Currently bouncing an agent is not possible. After launching a child process, an agent adds an entry in its Process Inventory and uses a Process handle to call waitFor() to detect child termination. When an agent restarts, it looses all its children and has no means to recover its inventory.
The proposal is to change this behavior to allow agents to bounce and subsequently recover their child processes. The bounce may be required to update agent code for example.
An agent has two options to recover its child processes based on cgroup availability.
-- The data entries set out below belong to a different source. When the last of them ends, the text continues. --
-- ==== Sys2Proof/Machine/Assembler.lean ====
section
/-! DEFINITION. Host text (spec/30_encoding.md R50 to R54): reading a source line, assembling it into
command words, and printing a word in a listing. A text is a list of characters. What R50 does not say
of spacing and letter case is log 12's. -/

namespace Sys2Proof.Machine

/-- Why a line does not assemble. -/
inductive AsmError where
  /-- The first word of the line is no mnemonic. -/
  | unknownMnemonic
  /-- The operand is no number of R50. -/
  | badNumber
  /-- More stands on the line than a mnemonic and one operand. -/
  | extraText
  /-- An operand is missing, stands where none belongs, or is outside `0 .. 255` (R50). -/
  | badOperand
deriving DecidableEq, Repr

/-- The instruction of a well-formed source command (R50). -/
def instrOfSource (c : SourceCommand) : Except AsmError Instr :=
  if c.wellFormed then
    let b := BitVec.ofNat 8 (c.operand.getD 0)
    match c.mnemonic with
    | .ckclr => .ok .ckclr
    | .ckadc => .ok (.ckadc b)
    | .cksum => .ok .cksum
    | .ckacc => .ok .ckacc
    | .ckcy => .ok .ckcy
    | .crcinit => .ok .crcinit
    | .crcbyte => .ok (.crcbyte b)
    | .crclo => .ok .crclo
    | .crchi => .ok .crchi
  else .error .badOperand

/-- The commands a source line stands for; a pseudo-command is replaced by its expansion (R54). -/
def expandLine : SourceLine → Except AsmError (List Instr)
  | .command c => (instrOfSource c).map fun i => [i]
  | .ckfold s => .ok (ckfold s)
  | .crcfold s => .ok (crcfold s)
  | .rdsig => .ok rdsig

/-- The text before a comment: "a `;` starts a comment" (R50). -/
def beforeComment (line : List Char) : List Char := line.takeWhile fun ch => ch != ';'

/-- The blank-separated words of a text; `word` is the word being read. -/
def splitWords : List Char → List Char → List (List Char)
  | [], word => if word.isEmpty then [] else [word]
  | ch :: rest, word =>
    if ch = ' ' || ch = '\t' then
      if word.isEmpty then splitWords rest [] else word :: splitWords rest []
    else splitWords rest (word ++ [ch])

/-- The mnemonics' spellings, in capitals (R43). -/
def mnemonicSpellings : List (List Char × Mnemonic) :=
  [(['C', 'K', 'C', 'L', 'R'], .ckclr), (['C', 'K', 'A', 'D', 'C'], .ckadc),
   (['C', 'K', 'S', 'U', 'M'], .cksum), (['C', 'K', 'A', 'C', 'C'], .ckacc),
   (['C', 'K', 'C', 'Y'], .ckcy), (['C', 'R', 'C', 'I', 'N', 'I', 'T'], .crcinit),
   (['C', 'R', 'C', 'B', 'Y', 'T', 'E'], .crcbyte), (['C', 'R', 'C', 'L', 'O'], .crclo),
   (['C', 'R', 'C', 'H', 'I'], .crchi)]

/-- A mnemonic in any letter case (R50). -/
def readMnemonic (word : List Char) : Option Mnemonic :=
  mnemonicSpellings.lookup (word.map Char.toUpper)

/-- The value of a digit in a base up to 16. -/
def readDigit (base : Nat) (ch : Char) : Option Nat :=
  let n := ch.toUpper.toNat
  let v := if 48 ≤ n ∧ n ≤ 57 then n - 48 else if 65 ≤ n ∧ n ≤ 70 then n - 55 else base
  if v < base then some v else none

/-- The value of a run of digits, from the value of the digits before it. -/
def readDigits (base : Nat) : List Char → Nat → Option Nat
  | [], acc => some acc
  | ch :: rest, acc => (readDigit base ch).bind fun d => readDigits base rest (acc * base + d)

/-- A number in hex (`0x..`) or decimal (R50); at least one digit. -/
def readNumber (word : List Char) : Option Nat :=
  match word with
  | '0' :: 'x' :: d :: ds => readDigits 16 (d :: ds) 0
  | d :: ds => readDigits 10 (d :: ds) 0
  | [] => none

/-- One line of text: nothing, a command, or `RDSIG`. R50 to R52 give no spelling for the byte
sequence of `CKFOLD` and `CRCFOLD`, so those two are made as `SourceLine` values only. -/
def readLine (line : List Char) : Except AsmError (Option SourceLine) :=
  match splitWords (beforeComment line) [] with
  | [] => .ok none
  | m :: rest =>
    if m.map Char.toUpper = ['R', 'D', 'S', 'I', 'G'] then
      if rest.isEmpty then .ok (some .rdsig) else .error .extraText
    else
      match readMnemonic m, rest with
      | none, _ => .error .unknownMnemonic
      | some k, [] => .ok (some (.command ⟨k, none⟩))
      | some k, [n] =>
        match readNumber n with
        | some v => .ok (some (.command ⟨k, some v⟩))
        | none => .error .badNumber
      | some _, _ => .error .extraText

/-- The command words of one line of text. -/
def assembleLine (line : List Char) : Except AsmError (List Word) :=
  match readLine line with
  | .error e => .error e
  | .ok none => .ok []
  | .ok (some l) => (expandLine l).map fun is => is.map encode

/-- The command words of a whole listing, one command or pseudo-command per line (R50). -/
def assembleText : List (List Char) → Except AsmError (List Word)
  | [] => .ok []
  | line :: rest =>
    match assembleLine line with
    | .error e => .error e
    | .ok ws => (assembleText rest).map fun more => ws ++ more

/-- One hex digit of a listing, in capitals. -/
def hexDigit (n : Nat) : Char := if n < 10 then Char.ofNat (48 + n) else Char.ofNat (55 + n)

/-- A word in a listing: "four hex digits" (R50). -/
def listingWord (w : Word) : List Char :=
  [hexDigit (w.toNat / 4096 % 16), hexDigit (w.toNat / 256 % 16),
   hexDigit (w.toNat / 16 % 16), hexDigit (w.toNat % 16)]

end Sys2Proof.Machine
end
If cgroups are enabled, an agent on startup will read all PIDs from cgroup.proc file. These PIDs reflect running child processes on a node. An agent will create a skeleton inventory entry for each PID and fill in the details when the OR state is received. The agent will use a PID to find a matching process in the OR state. After the new inventory is recovered, the timer based inventory update will fetch PIDs from cgroup.proc file again and reconcile this with its inventory. To detect child process termination an agent will compare PIDs in inventory agains PIDs from cgroup.proc. If a PID is in inventory and not present in cgroup.proc, an agent will mark such process as Stopped if deallocate flag is true, or will mark it as Failed if deallocate flag is false. Any AP process that is no longer running will be marked as Stopped.
If cgroups are not enabled, an agent will recover its inventory from the OR state. While in this mode, an agent will disable its Rogue Process Detector and not attempt to detect alien processes. The timer based inventory update will fetch PIDs from the OS (using ps command) and reconcile this with its inventory. To detect child process termination an agent will compare PIDs in inventory against PIDs obtained from the OS. If a PID is in inventory and not present in the OS, an agent will mark such process as Stopped if deallocate flag is true, or will mark it as Failed if deallocate flag is false. Any AP process that is no longer running will be marked as Stopped.
- An agent will no longer call waitFor() on a Process object returned from a ProcessBuilder when a child process is launched
- An agent will continue to drain stdout and stderr of a child process to prevent the child (duccling) from hanging and to receive OS errors which may occur when exec'ing a process (bad cmd line, etc). After duccling calls execve(), child process stdout and stderr are redirected to /dev/null and nothing is expected from these streams by the agent.
- A child process will communicate state changes and initialization status to an agent via a provided port. Question here is how the port is provided to a child. Currently an agent uses -D (or env) to communicate its listener port to a child. The port is determined when an agent starts up and can potentially be different when an agent is bounced. So we either use a Registry to store agent's port for a child to lookup or insist that an agent has a fixed port. If an agent is bounced and such port is not available what should happen?
- An agent should support a new flag "-Dclean=[true|false]" which on startup will force an agent to clean up (terminate) all child processes found in cgroups. The code for doing this is already in place and its a default agent procedure on startup. Still a question if this should be a default behavior. Also the same flag should control what happens on agent shutdown. If clean= true, the agent will terminate its children otherwise child processes will remain running.